• LISTED ENTRIES
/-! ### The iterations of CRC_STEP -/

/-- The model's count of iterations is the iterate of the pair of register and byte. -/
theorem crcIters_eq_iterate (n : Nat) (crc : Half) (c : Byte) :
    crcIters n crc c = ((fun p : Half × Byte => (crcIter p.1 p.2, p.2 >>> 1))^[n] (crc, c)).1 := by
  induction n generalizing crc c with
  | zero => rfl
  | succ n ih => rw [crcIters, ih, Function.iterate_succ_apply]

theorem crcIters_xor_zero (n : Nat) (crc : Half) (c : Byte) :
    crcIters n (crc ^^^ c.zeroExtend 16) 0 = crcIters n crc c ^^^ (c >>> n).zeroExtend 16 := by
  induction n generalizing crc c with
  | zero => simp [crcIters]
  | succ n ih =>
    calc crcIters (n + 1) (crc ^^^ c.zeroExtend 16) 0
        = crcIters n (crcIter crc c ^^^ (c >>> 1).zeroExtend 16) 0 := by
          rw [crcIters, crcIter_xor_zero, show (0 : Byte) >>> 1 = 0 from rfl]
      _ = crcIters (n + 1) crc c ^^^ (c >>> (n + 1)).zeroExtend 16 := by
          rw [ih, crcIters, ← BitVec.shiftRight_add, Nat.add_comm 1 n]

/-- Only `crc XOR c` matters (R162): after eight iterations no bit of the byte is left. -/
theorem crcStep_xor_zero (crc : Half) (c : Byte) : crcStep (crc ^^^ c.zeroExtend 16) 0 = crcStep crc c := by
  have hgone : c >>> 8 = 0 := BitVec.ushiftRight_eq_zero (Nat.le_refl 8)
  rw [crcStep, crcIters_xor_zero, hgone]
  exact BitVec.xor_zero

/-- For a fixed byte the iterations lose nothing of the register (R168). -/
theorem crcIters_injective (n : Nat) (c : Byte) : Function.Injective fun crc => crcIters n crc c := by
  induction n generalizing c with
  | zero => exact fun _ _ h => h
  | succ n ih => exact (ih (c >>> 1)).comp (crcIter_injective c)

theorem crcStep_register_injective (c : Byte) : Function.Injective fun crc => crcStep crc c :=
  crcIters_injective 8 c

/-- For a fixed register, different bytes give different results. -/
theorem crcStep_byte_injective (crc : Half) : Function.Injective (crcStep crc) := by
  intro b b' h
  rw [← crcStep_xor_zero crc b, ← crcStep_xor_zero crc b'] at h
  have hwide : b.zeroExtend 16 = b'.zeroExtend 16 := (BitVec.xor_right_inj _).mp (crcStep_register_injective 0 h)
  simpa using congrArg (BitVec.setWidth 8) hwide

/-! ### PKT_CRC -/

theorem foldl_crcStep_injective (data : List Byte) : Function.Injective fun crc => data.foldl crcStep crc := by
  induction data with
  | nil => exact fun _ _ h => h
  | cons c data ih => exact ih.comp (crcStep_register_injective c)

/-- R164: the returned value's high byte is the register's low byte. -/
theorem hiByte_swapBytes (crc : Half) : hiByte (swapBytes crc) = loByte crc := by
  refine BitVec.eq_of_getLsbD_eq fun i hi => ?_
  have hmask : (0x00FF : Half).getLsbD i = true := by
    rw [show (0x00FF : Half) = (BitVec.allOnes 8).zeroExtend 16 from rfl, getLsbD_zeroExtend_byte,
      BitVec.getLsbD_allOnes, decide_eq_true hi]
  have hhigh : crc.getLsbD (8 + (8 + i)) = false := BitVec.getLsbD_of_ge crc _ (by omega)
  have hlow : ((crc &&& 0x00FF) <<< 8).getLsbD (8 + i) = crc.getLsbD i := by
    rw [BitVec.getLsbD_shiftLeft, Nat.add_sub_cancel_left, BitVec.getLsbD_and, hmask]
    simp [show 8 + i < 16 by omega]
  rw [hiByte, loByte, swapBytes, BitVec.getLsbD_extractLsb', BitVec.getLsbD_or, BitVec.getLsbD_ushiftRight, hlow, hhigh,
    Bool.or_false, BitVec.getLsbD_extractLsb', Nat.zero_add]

• YOUR ASSIGNMENT
Every line of the records that includes the word "omega" should be gathered.

• ANSWER BOX
  have hhigh : crc.getLsbD (8 + (8 + i)) = false := BitVec.getLsbD_of_ge crc _ (by omega)
    simp [show 8 + i < 16 by omega]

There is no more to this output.